Beginning at the line containing "theorem pushCall_kept (s", print every line until the records end, keeping each exactly as it is.
[Opening DATA SHOWN section]
-- ==== Sys2Proof/Laws/KeptExecB.lean ====
section
/-! SUPPORT. What each command keeps (see Laws/Kept.lean): the remaining families. -/

namespace Sys2Proof.Machine

/-! ### Machine/Re.lean -/

theorem execReWrite_kept (op : OpId) (s : State) (t : State) (h : execReWrite op s = .next t) :
    kept t = kept s := by
  cases h
  refine kept_runDesc _ _ _ _ fun s o d => ?_
  simp

theorem execReWriteDone_roots (op : OpId) (s t : State) (h : execReWriteDone op s = .next t) :
    (kept t).1 = (kept s).1 := by
  cases h
  refine roots_onRunning _ _ _ _ fun o d => ?_
  extract_lets k
  split
  · rfl
  · exact roots_of_kept ((finishOp_kept _ _ _ _).trans (modRe_kept _ _ _)) (dramWrite_roots _ _ _)

theorem execReWriteDone_mems (op : OpId) (s t : State) (h' : execReWriteDone op s = .next t)
    (h : (kept s).2.wf = true) : (kept t).2.wf = true := by
  cases h'
  refine mems_onRunning _ _ _ _ (fun o d => ?_) h
  extract_lets k
  split
  · exact h
  · exact mems_of_kept ((finishOp_kept _ _ _ _).trans (modRe_kept _ _ _)) (dramWrite_mems _ _ _ h)

theorem execReLayer_kept (op : OpId) (s : State) (t : State) (h : execReLayer op s = .next t) :
    kept t = kept s := by
  cases h
  refine kept_runDesc _ _ _ _ fun s o d => ?_
  simp

theorem execReMap_kept (op : OpId) (s : State) (t : State) (h : execReMap op s = .next t) : kept t = kept s
    := by
  cases h
  refine kept_runDesc _ _ _ _ fun s o d => ?_
  simp

@[simp] theorem armRe_kept (s : State) (k : Fin 4) (id : OpId) (d : List Word) :
    kept (armRe s k id d) = kept s := by
  simp [armRe]

theorem execReRun_kept (op : OpId) (s : State) (t : State) (h : execReRun op s = .next t) : kept t = kept s
    := by
  cases h
  refine kept_runDesc _ _ _ _ fun s o d => ?_
  simp

theorem execReHalt_kept (op : OpId) (s : State) (t : State) (h : execReHalt op s = .next t) :
    kept t = kept s := by
  cases h
  refine kept_runDesc _ _ _ _ fun s o d => ?_
  simp

theorem execReCommitWrite_kept (k : Fin 4) (s : State) (t : State) (h : execReCommitWrite k s = .next t) :
    kept t = kept s := by
  unfold execReCommitWrite at h
  split at h <;> cases h <;> simp

theorem execVerticalBlanking_kept (k : Fin 4) (s : State) (t : State)
    (h : execVerticalBlanking k s = .next t) : kept t = kept s := by
  cases h
  simp

theorem execFrameComplete_kept (k : Fin 4) (s : State) (t : State) (h : execFrameComplete k s = .next t) :
    kept t = kept s := by
  cases h
  simp

/-! ### Machine/Measure.lean -/

theorem execPmuMeas_kept (op : OpId) (s : State) (t : State) (h : execPmuMeas op s = .next t) :
    kept t = kept s := by
  cases h
  refine kept_runDesc _ _ _ _ fun s o d => ?_
  (repeat' split) <;> simp

@[simp] theorem pmuRecord_kept (s : State) (id : OpId) (seq : Nat) (d : List Word) (x : Nat × Fin 1024) (r :
    PmuReading) : kept (pmuRecord s id seq d x r).1 = kept s := by
  simp [pmuRecord]

theorem execPmuMeasDone_kept (op : OpId) (codes : List PmuReading) (s t : State)
    (h : execPmuMeasDone op codes s = .next t) : kept t = kept s := by
  cases h
  refine kept_onRunning _ _ _ _ fun o d => ?_
  extract_lets xs r s1 s2
  have e : kept s1 = kept s := by
    refine kept_foldl_fst _ (fun a x => ?_) _ _
    simp
  split
  · refine (pumpConv_kept _).trans ((endAfter_kept _ _ _ _).trans ?_)
    rw [kept_mk, kept_fold]
    exact e
  · rfl

theorem allocRec_kept {s t : State} {c : CtxId} {k n slot : Nat} (h : allocRec s c k n = some (slot, t)) :
    kept t = kept s := by
  unfold allocRec at h
  split at h
  · cases h
  · dsimp only at h
    split at h
    · cases h; rfl
    · cases h

theorem execAcq_kept (op : OpId) (s t : State) (h : execAcq op s = .next t) : kept t = kept s := by
  cases h
  refine kept_runDesc _ _ _ _ fun s o d => ?_
  extract_lets madc
  split
  · simp
  · split
    · simp
    · rename_i e
      exact (queueConv_kept _ _).trans ((modOp_kept _ _ _).trans ((modRec_kept _ _ _).trans (allocRec_kept
        e)))

@[simp] theorem noteCodes_kept (s : State) (op : OpId) (codes : List Int) (ev : Bool) :
    kept (noteCodes s op codes ev) = kept s := by
  simp [noteCodes]

theorem execAcqTrigger_kept (op : OpId) (codes : List Int) (s : State) (t : State)
    (h : execAcqTrigger op codes s = .next t) : kept t = kept s := by
  cases h
  simp

@[simp] theorem acqEndNow_kept (s : State) (a : Acq) (why : AcqEndWhy) : kept (acqEndNow s a why) = kept s
    := by
  simp [acqEndNow]

theorem execAcqEnd_kept (op : OpId) (codes : List Int) (why : AcqEndWhy) (s : State) (t : State)
    (h : execAcqEnd op codes why s = .next t) : kept t = kept s := by
  cases h
  dsimp only
  split <;> simp

theorem execRecRead_kept (op : OpId) (s : State) (t : State) (h : execRecRead op s = .next t) :
    kept t = kept s := by
  cases h
  refine kept_runDesc _ _ _ _ fun s o d => ?_
  (repeat' split) <;> simp

theorem execRecReadDone_roots (op : OpId) (s t : State) (h : execRecReadDone op s = .next t) :
    (kept t).1 = (kept s).1 := by
  cases h
  refine roots_onRunning _ _ _ _ fun o d => ?_
  split
  · rfl
  · extract_lets first n s1 s2 s3
    have e : kept s3 = kept s1 := (finishOp_kept _ _ _ _).trans (modRec_kept _ _ _)
    have e1 : (kept s1).1 = (kept s).1 := hostWrite_roots _ _ _
    split
    · exact roots_of_kept ((freeRec_kept _ _).trans e) e1
    · exact roots_of_kept e e1

theorem execRecReadDone_mems (op : OpId) (s t : State) (h' : execRecReadDone op s = .next t)
    (h : (kept s).2.wf = true) : (kept t).2.wf = true := by
  cases h'
  refine mems_onRunning _ _ _ _ (fun o d => ?_) h
  split
  · exact h
  · extract_lets first n s1 s2 s3
    have e : kept s3 = kept s1 := (finishOp_kept _ _ _ _).trans (modRec_kept _ _ _)
    have e1 : (kept s1).2.wf = true := hostWrite_mems _ _ _ h
    split
    · exact mems_of_kept ((freeRec_kept _ _).trans e) e1
    · exact mems_of_kept e e1

theorem execRecFree_kept (op : OpId) (s : State) (t : State) (h : execRecFree op s = .next t) :
    kept t = kept s := by
  cases h
  refine kept_runDesc _ _ _ _ fun s o d => ?_
  split <;> simp

theorem execTmuMeas_kept (op : OpId) (s t : State) (h : execTmuMeas op s = .next t) : kept t = kept s := by
  cases h
  refine kept_runDesc _ _ _ _ fun s o d => ?_
  extract_lets n raw
  split
  · simp
  · split
    · simp
    · rename_i e
      extract_lets s1 s2
      have e2 : kept s2 = kept s := (modOp_kept _ _ _).trans ((modRec_kept _ _ _).trans (allocRec_kept e))
      split
      · exact (tmuBegin_kept _ _ _ _ _).trans e2
      · exact (modTmu_kept _ _ _).trans e2

theorem gateRise_kept (l : List (Fin 64)) (b : Fin 4) (s : State) : kept (l.foldl (fun s n =>
    let d := tmuDesc s n
    if (s.tmu[n]).meas.isSome ∧ bits (wd d 3) 29 28 = 1 ∧ bits (wd d 3) 27 26 = b.val then
      tmuArmNow s n
    else s) s) = kept s := by
  refine kept_foldl _ (fun s n => ?_) _ _
  dsimp only
  split <;> simp

theorem execTmuGateRise_kept (b : Fin 4) (s t : State) (h : execTmuGateRise b s = .next t) :
    kept t = kept s := by
  obtain rfl := Host.Outcome.next.inj h
  refine (gateRise_kept _ b _).trans (by simp)

theorem execTmuStampReference_kept (n : Fin 64) (s : State) (t : State)
    (h : execTmuStampReference n s = .next t) : kept t = kept s := by
  unfold execTmuStampReference at h
  (repeat' split at h) <;> cases h <;> simp

theorem execTmuStopEdge_kept (n : Fin 64) (c : BitVec 48) (s t : State)
    (h : execTmuStopEdge n c s = .next t) :
    kept t = kept s := by
  unfold execTmuStopEdge at h
  split at h
  · split at h <;> cases h <;> simp
  · cases h; rfl

theorem execTmuMeasDone_kept (n : Fin 64) (s : State) (t : State) (h : execTmuMeasDone n s = .next t) :
    kept t = kept s := by
  unfold execTmuMeasDone at h
  (repeat' split at h) <;> cases h <;> simp

/-! ### Machine/Program.lean -/

@[simp] theorem pcNext_kept (s : State) (p : Fin 16) : kept (pcNext s p) = kept s := by
  simp [pcNext]

@[simp] theorem noteMiss_kept (s : State) (p : Fin 16) : kept (noteMiss s p) = kept s := by
  simp [noteMiss]

@[simp] theorem enterHold_kept (s : State) (p : Fin 16) : kept (enterHold s p) = kept s := by
  simp [enterHold]

@[simp] theorem issueRow_kept (s : State) (p : Fin 16) (opn : Nat) (rpt : Bool) :
    kept (issueRow s p opn rpt) = kept s := by
  unfold issueRow
  split
  · simp
  · refine kept_runInstr _ _ _ _ fun s i => ?_
    simp

@[simp] theorem loadVec_kept (s : State) (p : Fin 16) : kept (loadVec s p) = kept s := by
  unfold loadVec
  dsimp only
  split <;> simp

theorem execVec_kept (p : PlazaIx) (s : State) (t : State) (h : execVec p s = .next t) : kept t = kept s := by
  cases h
  simp

theorem execRpt_kept (p : PlazaIx) (s : State) (t : State) (h : execRpt p s = .next t) : kept t = kept s := by
  cases h
  simp

@[simp] theorem pushLoop_kept (s : State) (p : Fin 16) (l : LoopLvl) : kept (pushLoop s p l) = kept s := by
  simp [pushLoop]

theorem execLoop_kept (p : PlazaIx) (s : State) (t : State) (h : execLoop p s = .next t) : kept t = kept s
    := by
  cases h
  refine kept_runInstr _ _ _ _ fun s i => ?_
  split <;> simp

@[simp] theorem endLoop_kept (s : State) (p : Fin 16) : kept (endLoop s p).1 = kept s := by
  unfold endLoop
  (repeat' split) <;> simp

theorem execEndl_kept (p : PlazaIx) (s : State) (t : State) (h : execEndl p s = .next t) : kept t = kept s
    := by
  cases h
  refine kept_runInstr _ _ _ _ fun s i => ?_
  split <;> simp

theorem pushCall_kept (s : State) (p : Fin 16) (r : BitVec 16) (f : State → State)
    (h : ∀ s, kept (f s) = kept s) : kept (pushCall s p r f) = kept s := by
  unfold pushCall
  split <;> simp [h]

theorem execCall_kept (p : PlazaIx) (s t : State) (h : execCall p s = .next t) : kept t = kept s := by
  cases h
  refine kept_runInstr _ _ _ _ fun s i => pushCall_kept _ _ _ _ fun s => ?_
  simp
[Closing DATA SHOWN section]
RESPONSE TO THE TASK:
theorem pushCall_kept (s : State) (p : Fin 16) (r : BitVec 16) (f : State → State)
    (h : ∀ s, kept (f s) = kept s) : kept (pushCall s p r f) = kept s := by
  unfold pushCall
  split <;> simp [h]

theorem execCall_kept (p : PlazaIx) (s t : State) (h : execCall p s = .next t) : kept t = kept s := by
  cases h
  refine kept_runInstr _ _ _ _ fun s i => pushCall_kept _ _ _ _ fun s => ?_
  simp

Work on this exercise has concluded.